* _Required work_
Where the line with "per constructor. -/" appears below, start writing out lines exactly, and finish with the line with "theorem Fits.reset (t", which is included; write out nothing else.
━━━ Information shown
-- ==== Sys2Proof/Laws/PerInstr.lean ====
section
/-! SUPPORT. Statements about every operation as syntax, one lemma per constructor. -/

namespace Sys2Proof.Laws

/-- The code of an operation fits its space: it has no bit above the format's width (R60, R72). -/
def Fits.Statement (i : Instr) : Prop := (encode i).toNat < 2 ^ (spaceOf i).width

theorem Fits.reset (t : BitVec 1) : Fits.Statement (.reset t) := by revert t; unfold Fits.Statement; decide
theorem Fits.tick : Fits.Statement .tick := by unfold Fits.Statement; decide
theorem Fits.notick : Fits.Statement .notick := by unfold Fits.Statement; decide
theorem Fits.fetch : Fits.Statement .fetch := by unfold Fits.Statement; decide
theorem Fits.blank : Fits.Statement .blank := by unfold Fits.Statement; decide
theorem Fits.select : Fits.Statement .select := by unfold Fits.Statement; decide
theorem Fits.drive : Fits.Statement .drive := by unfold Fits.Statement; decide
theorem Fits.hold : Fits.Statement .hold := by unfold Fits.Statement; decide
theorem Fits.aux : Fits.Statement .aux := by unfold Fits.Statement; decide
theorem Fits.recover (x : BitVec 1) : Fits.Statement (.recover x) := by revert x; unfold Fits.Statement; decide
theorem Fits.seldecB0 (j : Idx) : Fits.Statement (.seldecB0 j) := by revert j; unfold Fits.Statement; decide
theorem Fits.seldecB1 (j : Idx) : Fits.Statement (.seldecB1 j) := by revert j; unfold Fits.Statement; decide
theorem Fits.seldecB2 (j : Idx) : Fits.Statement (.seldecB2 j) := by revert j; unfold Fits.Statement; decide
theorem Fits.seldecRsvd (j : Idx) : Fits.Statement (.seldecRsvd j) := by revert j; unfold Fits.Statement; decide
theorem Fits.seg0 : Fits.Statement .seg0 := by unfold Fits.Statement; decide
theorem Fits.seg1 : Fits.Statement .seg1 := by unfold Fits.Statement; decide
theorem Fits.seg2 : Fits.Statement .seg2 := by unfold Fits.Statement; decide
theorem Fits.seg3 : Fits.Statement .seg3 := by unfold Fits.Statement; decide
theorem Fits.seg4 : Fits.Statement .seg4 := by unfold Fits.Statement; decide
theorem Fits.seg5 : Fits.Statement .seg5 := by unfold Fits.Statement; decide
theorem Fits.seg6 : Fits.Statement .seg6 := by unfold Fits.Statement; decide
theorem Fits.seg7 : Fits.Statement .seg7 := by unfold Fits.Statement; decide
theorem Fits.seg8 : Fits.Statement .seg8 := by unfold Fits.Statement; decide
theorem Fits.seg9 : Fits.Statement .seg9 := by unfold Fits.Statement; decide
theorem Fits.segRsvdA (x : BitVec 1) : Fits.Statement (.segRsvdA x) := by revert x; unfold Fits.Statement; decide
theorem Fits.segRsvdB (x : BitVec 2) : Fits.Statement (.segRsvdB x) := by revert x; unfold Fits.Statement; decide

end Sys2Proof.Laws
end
━━━━━━
* _Exercise response_
/-! SUPPORT. Statements about every operation as syntax, one lemma per constructor. -/

namespace Sys2Proof.Laws

/-- The code of an operation fits its space: it has no bit above the format's width (R60, R72). -/
def Fits.Statement (i : Instr) : Prop := (encode i).toNat < 2 ^ (spaceOf i).width

theorem Fits.reset (t : BitVec 1) : Fits.Statement (.reset t) := by revert t; unfold Fits.Statement; decide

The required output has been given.